The ASIC 131 is, for example,
1) Receive image data from the CPU I / F block, the image generation image processing circuit 121 on the image forming apparatus 101 side, the image processing ASIC for preprocessing, and the like, and perform various necessary image processing.
2) Clock CLK (MCLK) used for operations of image processing (A, B, C, D) circuit block 139 (AD), image processing (A, B, C, D) circuit block 139 (AD), etc. )
3) In order to receive image data from the PLL unit 137 and the image processing (A, B, C, D) circuit block 139 (AD) and output it to the laser driver 151 (AD), the clock CLK. Frequency conversion function for changing M to the clock PCLK from the laser driver 151 (AD) side, launching of image data (modulation start when intensity modulation is performed on laser light output from laser element according to image information) A function for adjusting a position, a margin amount, and the like, and a function for generating a BD (Beam Detect) signal generation signal that is a main scanning reference signal and a calibration signal for the laser driver 151 (AD).
4) Laser control processing unit (A, B, C, D) 141 (AD), PLL function for generating PCLK for laser control, and multivalued image data received from the laser control processing unit, pulse width A function for converting to modulated serial data, a function for outputting serial image data in synchronization with a BD signal reference, and a laser for emitting laser light during the active period of the BD signal generation signal in order to emit laser light. H) has a function, etc.
5) PLL / PWM section (A, B, C, D) 147 (AD), PLL / PWM section 147 (AD) as a reference, and the PLL / PWM as the main scanning reference timing Selects one of the HSYNC signals (A, B, C, D) output from the unit and switches to the MCLK signal timing
6) Control signal selector 145
including.

  In the ASIC 131, the control signal selection circuit 145 and the laser control processing unit (A, B, C, D) 141 (AD) include a frequency conversion unit / line memory switching signal selection circuit (A, B, C, D) 143 (AD) has a memory for two lines of <A> and <B> per color as shown in FIG. That is, the image processing circuit (ASIC) 131 shown in FIG. 5 has a line memory necessary for each color for only two lines <A> and <B>, and is related to standard image data as shown in FIG. Compared with the memory for three lines used for the control, the memory capacity can be reduced so that the power consumption can be reduced.
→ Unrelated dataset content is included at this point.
-- ==== Sys2Proof/Machine/Dispatch.lean ====
section
/-! DEFINITION. Sys2Proof/Machine/Dispatch.lean: one arm per command. -/
namespace Sys2Proof.Machine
  FIG. 7 shows an outline of signals related to control related to image data in the present embodiment.

  In FIG. 7, 23-7L (BD-1 (L)) indicates a main scanning reference signal based on the laser beam LY (LM) input to the L-side BD sensor 23-7L, and image processing described in FIG. This signal is a source of the main scanning reference signal (MHSYNC) output to the circuit. Similarly, 23-7R (BD-1 (R)) indicates a main scanning reference signal based on the laser beam LC (LK) input to the R-side BD sensor 23-7R.

  The memory switching (L / R) signal corresponds to the memory switching signal shown in FIG. 3, and the L side two colors (Y, M) and the R side two colors (C, K), that is, the frequency conversion circuit unit for all colors. These memory switching signals are common signals.

  HDEN-0 (L / R) is an image valid signal in the main scanning direction from the image processing circuit shown in FIG. Note that VDEN-0 (L / R) is actually output at a different timing for each color. However, the outline of the operation of the frequency conversion circuit unit may be explained here, and the explanation is omitted.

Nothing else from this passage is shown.